Start of Information provided
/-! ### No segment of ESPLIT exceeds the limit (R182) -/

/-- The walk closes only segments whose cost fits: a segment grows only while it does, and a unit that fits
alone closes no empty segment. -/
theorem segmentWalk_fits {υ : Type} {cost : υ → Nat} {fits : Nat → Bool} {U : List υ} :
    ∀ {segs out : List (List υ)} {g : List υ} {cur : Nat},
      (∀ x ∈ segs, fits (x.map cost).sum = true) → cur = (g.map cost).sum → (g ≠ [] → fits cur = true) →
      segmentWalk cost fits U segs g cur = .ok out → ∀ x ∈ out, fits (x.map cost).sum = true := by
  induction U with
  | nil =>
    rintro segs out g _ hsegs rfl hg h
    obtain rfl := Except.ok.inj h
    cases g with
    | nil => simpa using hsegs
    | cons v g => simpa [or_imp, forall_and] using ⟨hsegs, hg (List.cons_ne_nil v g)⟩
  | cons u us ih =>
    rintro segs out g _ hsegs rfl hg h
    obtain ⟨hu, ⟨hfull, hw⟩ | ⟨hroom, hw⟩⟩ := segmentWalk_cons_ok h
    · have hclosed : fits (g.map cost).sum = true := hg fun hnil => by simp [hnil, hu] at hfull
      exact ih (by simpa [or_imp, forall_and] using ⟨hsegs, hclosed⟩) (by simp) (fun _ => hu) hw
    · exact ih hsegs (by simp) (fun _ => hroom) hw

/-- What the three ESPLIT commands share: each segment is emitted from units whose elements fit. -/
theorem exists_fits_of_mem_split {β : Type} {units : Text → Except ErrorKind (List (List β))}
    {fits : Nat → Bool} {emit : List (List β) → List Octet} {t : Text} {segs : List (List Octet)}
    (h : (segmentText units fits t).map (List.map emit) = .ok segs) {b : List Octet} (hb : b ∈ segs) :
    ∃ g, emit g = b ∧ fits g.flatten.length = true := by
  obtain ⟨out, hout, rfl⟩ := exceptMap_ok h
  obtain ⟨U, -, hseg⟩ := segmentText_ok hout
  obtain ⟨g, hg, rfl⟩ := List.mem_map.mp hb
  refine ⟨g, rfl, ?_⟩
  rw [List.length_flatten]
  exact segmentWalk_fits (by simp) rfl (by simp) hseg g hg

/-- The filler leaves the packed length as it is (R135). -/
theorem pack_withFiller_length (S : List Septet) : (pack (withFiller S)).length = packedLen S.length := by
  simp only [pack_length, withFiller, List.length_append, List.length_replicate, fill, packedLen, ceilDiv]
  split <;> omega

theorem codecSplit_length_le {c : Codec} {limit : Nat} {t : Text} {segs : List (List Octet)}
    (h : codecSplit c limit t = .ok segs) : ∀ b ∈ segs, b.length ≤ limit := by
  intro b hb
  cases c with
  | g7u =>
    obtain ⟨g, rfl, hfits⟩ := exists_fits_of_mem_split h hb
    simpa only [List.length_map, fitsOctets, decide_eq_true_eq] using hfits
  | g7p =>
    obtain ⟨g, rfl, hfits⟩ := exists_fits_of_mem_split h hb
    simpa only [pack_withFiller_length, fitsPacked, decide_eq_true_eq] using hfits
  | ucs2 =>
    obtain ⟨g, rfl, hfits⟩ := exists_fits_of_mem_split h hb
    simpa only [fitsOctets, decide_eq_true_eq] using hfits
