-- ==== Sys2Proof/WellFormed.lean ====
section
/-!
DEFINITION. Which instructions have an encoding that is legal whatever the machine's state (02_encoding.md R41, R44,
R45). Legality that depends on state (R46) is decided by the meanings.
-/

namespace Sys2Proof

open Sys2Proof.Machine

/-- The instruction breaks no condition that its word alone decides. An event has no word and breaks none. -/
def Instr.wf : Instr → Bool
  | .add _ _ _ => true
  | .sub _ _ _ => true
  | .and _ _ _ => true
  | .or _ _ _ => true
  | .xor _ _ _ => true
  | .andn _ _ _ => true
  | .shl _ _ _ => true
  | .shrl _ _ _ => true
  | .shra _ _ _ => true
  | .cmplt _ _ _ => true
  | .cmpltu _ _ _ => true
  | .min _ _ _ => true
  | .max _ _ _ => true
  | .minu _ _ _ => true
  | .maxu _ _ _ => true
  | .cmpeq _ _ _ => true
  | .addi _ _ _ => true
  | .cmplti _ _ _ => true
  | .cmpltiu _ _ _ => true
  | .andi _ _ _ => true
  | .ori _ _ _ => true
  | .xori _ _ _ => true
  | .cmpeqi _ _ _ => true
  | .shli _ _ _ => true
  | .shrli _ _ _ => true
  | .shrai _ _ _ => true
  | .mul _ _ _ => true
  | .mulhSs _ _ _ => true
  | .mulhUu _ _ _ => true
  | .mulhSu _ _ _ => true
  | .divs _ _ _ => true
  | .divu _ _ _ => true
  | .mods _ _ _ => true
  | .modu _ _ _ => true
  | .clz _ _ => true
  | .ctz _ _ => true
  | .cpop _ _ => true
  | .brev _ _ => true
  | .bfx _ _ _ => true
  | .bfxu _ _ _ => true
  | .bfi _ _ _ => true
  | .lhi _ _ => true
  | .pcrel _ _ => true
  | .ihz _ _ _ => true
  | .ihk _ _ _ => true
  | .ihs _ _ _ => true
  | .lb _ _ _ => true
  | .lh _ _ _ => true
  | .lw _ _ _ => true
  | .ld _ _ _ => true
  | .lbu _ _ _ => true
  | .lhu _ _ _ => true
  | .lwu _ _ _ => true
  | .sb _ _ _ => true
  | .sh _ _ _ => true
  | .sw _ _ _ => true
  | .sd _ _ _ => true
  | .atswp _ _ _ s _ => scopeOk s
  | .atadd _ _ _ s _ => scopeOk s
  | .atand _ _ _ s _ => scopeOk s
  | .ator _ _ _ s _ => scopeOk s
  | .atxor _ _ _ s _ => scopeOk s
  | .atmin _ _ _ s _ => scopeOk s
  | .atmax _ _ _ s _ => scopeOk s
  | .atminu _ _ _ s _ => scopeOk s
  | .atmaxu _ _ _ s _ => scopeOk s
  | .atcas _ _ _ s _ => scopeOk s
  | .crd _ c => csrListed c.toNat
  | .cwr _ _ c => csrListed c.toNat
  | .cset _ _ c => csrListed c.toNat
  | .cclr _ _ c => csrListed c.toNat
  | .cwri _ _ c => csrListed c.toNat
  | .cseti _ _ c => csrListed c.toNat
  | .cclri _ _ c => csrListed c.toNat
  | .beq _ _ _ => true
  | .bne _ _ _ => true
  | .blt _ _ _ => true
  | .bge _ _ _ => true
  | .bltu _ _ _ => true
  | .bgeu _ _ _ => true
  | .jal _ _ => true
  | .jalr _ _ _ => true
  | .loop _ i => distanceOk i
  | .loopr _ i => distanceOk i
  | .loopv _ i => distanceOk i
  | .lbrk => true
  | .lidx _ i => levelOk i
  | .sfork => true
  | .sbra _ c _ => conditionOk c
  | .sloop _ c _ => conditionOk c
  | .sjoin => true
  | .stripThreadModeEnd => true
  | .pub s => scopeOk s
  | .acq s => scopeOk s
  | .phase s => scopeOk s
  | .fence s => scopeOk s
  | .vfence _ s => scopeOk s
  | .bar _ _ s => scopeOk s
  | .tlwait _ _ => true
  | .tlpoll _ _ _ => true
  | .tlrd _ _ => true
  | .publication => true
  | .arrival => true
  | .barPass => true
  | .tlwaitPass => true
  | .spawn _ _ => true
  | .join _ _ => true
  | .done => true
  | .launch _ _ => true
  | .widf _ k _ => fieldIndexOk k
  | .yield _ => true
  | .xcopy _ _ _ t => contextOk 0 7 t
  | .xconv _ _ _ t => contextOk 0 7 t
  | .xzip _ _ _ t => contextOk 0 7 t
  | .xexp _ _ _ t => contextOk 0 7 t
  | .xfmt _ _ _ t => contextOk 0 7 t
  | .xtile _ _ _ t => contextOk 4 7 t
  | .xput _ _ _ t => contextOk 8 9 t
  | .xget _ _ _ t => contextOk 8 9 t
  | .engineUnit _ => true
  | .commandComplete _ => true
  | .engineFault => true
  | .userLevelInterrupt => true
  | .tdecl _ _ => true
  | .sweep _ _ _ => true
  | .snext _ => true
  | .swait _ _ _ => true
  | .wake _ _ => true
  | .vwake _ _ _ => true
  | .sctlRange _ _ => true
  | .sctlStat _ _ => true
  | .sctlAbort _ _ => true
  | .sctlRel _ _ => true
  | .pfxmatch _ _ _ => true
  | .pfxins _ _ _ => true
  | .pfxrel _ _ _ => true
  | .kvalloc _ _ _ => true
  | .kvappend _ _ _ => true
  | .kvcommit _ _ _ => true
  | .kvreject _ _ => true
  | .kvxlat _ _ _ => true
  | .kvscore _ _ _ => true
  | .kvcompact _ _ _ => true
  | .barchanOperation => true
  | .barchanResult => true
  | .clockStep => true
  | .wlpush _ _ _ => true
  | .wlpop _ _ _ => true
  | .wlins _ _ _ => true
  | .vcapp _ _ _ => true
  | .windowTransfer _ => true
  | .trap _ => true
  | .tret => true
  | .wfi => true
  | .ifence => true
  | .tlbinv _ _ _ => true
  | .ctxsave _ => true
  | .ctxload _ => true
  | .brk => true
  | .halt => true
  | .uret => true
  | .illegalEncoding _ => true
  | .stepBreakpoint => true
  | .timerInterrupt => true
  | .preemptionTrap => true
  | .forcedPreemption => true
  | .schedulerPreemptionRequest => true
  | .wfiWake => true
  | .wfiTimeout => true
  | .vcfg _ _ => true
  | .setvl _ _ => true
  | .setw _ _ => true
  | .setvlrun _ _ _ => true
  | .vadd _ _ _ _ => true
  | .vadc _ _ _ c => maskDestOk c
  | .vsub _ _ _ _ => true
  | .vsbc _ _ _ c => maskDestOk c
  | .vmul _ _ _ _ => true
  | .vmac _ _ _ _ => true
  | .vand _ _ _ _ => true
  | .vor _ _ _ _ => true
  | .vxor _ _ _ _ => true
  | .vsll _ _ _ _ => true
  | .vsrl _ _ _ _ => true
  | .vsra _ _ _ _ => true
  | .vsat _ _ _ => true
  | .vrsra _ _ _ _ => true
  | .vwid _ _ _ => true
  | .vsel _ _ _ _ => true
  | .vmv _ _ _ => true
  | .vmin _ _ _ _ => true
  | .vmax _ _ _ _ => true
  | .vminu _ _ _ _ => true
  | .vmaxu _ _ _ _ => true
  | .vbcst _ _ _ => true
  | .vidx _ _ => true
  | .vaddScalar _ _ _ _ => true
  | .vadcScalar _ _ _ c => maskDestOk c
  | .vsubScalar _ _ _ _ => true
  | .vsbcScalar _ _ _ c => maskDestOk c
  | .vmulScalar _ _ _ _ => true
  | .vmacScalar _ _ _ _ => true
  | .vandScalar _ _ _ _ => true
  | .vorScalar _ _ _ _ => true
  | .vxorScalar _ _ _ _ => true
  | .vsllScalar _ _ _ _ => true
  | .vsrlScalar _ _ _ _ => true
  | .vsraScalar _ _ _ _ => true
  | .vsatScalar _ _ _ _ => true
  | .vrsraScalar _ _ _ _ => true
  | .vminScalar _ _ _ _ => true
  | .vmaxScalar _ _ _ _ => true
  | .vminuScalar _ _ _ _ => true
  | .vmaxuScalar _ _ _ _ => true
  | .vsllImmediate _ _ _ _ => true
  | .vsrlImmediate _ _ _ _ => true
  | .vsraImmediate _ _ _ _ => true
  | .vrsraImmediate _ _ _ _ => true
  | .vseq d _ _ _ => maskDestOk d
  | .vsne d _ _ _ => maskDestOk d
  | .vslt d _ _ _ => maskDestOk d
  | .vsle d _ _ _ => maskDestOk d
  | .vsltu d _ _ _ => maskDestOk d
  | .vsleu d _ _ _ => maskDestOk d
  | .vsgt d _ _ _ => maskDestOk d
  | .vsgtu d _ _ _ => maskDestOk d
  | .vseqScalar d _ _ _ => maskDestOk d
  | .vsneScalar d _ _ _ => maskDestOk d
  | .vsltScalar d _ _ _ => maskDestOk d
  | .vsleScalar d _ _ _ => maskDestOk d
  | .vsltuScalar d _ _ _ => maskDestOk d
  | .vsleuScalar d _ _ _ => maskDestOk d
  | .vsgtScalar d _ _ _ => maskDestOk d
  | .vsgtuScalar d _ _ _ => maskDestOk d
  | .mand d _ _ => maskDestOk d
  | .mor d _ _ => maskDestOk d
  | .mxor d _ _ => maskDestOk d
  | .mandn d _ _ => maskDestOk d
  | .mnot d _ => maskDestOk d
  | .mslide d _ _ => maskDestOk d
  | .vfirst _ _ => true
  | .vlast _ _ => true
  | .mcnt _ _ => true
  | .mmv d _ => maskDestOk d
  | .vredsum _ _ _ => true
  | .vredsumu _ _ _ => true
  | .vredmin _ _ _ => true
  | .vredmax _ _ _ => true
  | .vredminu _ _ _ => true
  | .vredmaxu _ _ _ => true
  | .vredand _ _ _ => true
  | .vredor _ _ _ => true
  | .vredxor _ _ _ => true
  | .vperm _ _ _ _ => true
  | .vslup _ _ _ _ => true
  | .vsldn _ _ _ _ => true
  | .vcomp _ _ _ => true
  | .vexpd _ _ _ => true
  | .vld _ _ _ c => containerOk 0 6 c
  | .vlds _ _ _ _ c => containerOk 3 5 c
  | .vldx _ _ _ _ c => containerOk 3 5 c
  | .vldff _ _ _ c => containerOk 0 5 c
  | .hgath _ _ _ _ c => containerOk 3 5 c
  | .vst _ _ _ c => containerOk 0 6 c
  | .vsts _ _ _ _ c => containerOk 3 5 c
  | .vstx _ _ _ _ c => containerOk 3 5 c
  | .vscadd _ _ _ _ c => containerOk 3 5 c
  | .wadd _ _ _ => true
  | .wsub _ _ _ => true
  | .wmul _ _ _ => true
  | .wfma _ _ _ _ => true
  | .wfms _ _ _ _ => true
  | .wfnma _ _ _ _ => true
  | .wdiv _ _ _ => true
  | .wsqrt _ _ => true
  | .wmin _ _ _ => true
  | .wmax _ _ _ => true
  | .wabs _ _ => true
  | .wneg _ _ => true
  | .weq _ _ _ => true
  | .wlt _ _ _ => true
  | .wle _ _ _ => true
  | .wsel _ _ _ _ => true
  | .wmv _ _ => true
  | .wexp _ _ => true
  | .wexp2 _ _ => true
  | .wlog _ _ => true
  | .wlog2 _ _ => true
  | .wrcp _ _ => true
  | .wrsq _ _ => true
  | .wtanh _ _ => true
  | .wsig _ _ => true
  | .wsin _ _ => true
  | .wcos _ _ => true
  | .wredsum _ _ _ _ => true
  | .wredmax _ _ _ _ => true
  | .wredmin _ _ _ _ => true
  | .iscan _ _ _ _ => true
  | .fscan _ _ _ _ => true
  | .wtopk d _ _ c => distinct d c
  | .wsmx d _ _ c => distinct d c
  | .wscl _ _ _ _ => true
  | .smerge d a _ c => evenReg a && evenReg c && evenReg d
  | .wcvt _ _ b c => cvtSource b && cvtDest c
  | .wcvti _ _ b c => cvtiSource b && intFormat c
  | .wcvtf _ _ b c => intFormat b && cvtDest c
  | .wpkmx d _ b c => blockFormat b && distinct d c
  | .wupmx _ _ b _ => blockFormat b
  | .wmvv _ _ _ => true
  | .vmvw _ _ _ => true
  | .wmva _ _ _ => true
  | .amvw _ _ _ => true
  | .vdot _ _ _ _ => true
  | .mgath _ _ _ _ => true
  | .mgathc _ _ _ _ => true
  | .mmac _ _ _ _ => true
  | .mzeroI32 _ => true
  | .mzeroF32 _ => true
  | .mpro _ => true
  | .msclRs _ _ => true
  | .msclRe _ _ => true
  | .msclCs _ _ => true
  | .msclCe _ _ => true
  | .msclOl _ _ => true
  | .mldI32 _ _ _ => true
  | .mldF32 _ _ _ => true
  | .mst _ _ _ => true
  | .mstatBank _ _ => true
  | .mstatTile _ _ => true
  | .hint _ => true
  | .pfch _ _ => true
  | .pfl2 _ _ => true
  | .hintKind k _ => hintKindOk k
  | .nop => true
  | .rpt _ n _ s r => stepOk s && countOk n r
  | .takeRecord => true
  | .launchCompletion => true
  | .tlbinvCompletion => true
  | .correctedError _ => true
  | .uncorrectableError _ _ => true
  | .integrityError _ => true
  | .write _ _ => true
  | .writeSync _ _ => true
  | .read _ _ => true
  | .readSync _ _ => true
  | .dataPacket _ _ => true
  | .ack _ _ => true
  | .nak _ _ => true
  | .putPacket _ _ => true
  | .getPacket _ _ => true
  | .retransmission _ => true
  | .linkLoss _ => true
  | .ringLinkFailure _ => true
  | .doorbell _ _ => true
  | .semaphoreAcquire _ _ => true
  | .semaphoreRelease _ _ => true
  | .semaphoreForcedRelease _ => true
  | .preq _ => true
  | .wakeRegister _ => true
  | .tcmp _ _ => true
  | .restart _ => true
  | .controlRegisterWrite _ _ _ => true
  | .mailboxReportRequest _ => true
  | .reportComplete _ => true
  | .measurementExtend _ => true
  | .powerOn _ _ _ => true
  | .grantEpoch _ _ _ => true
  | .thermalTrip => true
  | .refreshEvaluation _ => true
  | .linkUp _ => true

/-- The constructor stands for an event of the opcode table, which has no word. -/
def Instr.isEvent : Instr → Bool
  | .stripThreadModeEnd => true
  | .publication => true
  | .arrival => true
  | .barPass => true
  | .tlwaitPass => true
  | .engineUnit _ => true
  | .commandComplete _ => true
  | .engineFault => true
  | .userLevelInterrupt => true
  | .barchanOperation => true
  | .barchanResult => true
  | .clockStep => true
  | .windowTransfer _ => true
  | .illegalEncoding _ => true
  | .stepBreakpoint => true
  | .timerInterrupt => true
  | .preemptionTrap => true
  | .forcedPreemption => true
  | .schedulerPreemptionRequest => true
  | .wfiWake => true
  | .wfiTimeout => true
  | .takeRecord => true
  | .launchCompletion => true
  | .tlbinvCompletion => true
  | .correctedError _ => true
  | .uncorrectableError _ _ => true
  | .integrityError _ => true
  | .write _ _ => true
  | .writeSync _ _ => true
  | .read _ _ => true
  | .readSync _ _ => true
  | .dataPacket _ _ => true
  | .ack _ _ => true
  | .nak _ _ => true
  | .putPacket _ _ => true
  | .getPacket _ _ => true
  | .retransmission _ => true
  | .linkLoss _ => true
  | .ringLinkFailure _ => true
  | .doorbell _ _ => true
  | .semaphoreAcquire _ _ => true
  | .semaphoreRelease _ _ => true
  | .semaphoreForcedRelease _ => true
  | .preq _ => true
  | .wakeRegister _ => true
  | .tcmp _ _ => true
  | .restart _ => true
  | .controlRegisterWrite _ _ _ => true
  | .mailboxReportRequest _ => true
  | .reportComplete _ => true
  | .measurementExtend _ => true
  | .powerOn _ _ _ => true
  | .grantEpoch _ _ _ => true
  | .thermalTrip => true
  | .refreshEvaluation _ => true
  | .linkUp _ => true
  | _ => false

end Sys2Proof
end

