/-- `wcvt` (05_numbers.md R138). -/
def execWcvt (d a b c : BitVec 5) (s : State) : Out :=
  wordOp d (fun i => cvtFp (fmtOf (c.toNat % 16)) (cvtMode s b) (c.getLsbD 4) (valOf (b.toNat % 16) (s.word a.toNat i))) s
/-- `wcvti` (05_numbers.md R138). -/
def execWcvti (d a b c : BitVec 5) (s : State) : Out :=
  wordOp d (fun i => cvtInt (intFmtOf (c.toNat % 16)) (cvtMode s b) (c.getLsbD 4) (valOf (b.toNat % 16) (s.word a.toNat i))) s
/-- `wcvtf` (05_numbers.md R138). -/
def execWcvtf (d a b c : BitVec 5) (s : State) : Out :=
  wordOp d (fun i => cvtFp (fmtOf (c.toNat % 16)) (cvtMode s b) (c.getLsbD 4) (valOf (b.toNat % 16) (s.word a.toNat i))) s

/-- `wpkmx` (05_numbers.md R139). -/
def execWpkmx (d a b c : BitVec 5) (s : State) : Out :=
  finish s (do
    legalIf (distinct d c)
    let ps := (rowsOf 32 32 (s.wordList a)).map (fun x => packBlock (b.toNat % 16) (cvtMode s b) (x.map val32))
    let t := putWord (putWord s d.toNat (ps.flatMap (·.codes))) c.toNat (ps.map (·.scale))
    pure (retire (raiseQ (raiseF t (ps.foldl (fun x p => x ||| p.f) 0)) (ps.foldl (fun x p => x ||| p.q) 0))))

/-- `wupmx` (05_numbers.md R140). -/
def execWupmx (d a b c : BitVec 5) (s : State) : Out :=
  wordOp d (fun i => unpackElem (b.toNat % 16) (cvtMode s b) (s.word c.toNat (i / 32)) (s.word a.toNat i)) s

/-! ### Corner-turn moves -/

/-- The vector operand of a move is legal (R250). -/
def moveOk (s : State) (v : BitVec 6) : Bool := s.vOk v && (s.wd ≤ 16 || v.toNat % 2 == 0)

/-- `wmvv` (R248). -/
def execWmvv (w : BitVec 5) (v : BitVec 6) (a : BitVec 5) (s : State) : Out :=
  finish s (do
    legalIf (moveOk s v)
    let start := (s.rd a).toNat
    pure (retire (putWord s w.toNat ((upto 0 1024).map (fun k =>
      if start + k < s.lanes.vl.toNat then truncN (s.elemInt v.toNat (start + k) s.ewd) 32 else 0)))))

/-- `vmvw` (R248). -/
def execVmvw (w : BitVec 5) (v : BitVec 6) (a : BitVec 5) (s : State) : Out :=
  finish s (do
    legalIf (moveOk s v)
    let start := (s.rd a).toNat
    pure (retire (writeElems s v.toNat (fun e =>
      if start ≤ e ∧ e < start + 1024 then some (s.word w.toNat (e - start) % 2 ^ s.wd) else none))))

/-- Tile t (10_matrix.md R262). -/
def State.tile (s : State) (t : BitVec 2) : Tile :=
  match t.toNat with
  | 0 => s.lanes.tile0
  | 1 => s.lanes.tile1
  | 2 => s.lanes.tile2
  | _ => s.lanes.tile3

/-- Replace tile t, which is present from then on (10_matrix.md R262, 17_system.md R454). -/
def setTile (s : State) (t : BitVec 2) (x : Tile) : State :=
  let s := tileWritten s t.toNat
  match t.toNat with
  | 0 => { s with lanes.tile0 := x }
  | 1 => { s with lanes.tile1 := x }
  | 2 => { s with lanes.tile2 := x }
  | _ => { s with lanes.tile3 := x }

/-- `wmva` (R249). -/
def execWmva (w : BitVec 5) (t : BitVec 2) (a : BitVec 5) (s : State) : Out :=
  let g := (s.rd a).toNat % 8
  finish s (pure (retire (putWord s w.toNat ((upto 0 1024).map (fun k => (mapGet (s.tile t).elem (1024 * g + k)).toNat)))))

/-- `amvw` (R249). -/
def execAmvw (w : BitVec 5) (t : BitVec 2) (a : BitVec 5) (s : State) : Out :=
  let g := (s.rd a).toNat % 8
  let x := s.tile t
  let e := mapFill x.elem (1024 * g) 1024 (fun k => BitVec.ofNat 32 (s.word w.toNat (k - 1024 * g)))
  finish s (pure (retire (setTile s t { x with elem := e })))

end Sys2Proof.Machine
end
End of Information provided
> _Directions for this task_: Your output should be an exact copy of the lines from the top of the listing above to the line with "Text → Except", both ends included.

> _Result below_:
/-! ### No segment of ESPLIT exceeds the limit (R182) -/

/-- The walk closes only segments whose cost fits: a segment grows only while it does, and a unit that fits
alone closes no empty segment. -/
theorem segmentWalk_fits {υ : Type} {cost : υ → Nat} {fits : Nat → Bool} {U : List υ} :
    ∀ {segs out : List (List υ)} {g : List υ} {cur : Nat},
      (∀ x ∈ segs, fits (x.map cost).sum = true) → cur = (g.map cost).sum → (g ≠ [] → fits cur = true) →
      segmentWalk cost fits U segs g cur = .ok out → ∀ x ∈ out, fits (x.map cost).sum = true := by
  induction U with
  | nil =>
    rintro segs out g _ hsegs rfl hg h
    obtain rfl := Except.ok.inj h
    cases g with
    | nil => simpa using hsegs
    | cons v g => simpa [or_imp, forall_and] using ⟨hsegs, hg (List.cons_ne_nil v g)⟩
  | cons u us ih =>
    rintro segs out g _ hsegs rfl hg h
    obtain ⟨hu, ⟨hfull, hw⟩ | ⟨hroom, hw⟩⟩ := segmentWalk_cons_ok h
    · have hclosed : fits (g.map cost).sum = true := hg fun hnil => by simp [hnil, hu] at hfull
      exact ih (by simpa [or_imp, forall_and] using ⟨hsegs, hclosed⟩) (by simp) (fun _ => hu) hw
    · exact ih hsegs (by simp) (fun _ => hroom) hw

/-- What the three ESPLIT commands share: each segment is emitted from units whose elements fit. -/
theorem exists_fits_of_mem_split {β : Type} {units : Text → Except ErrorKind (List (List β))}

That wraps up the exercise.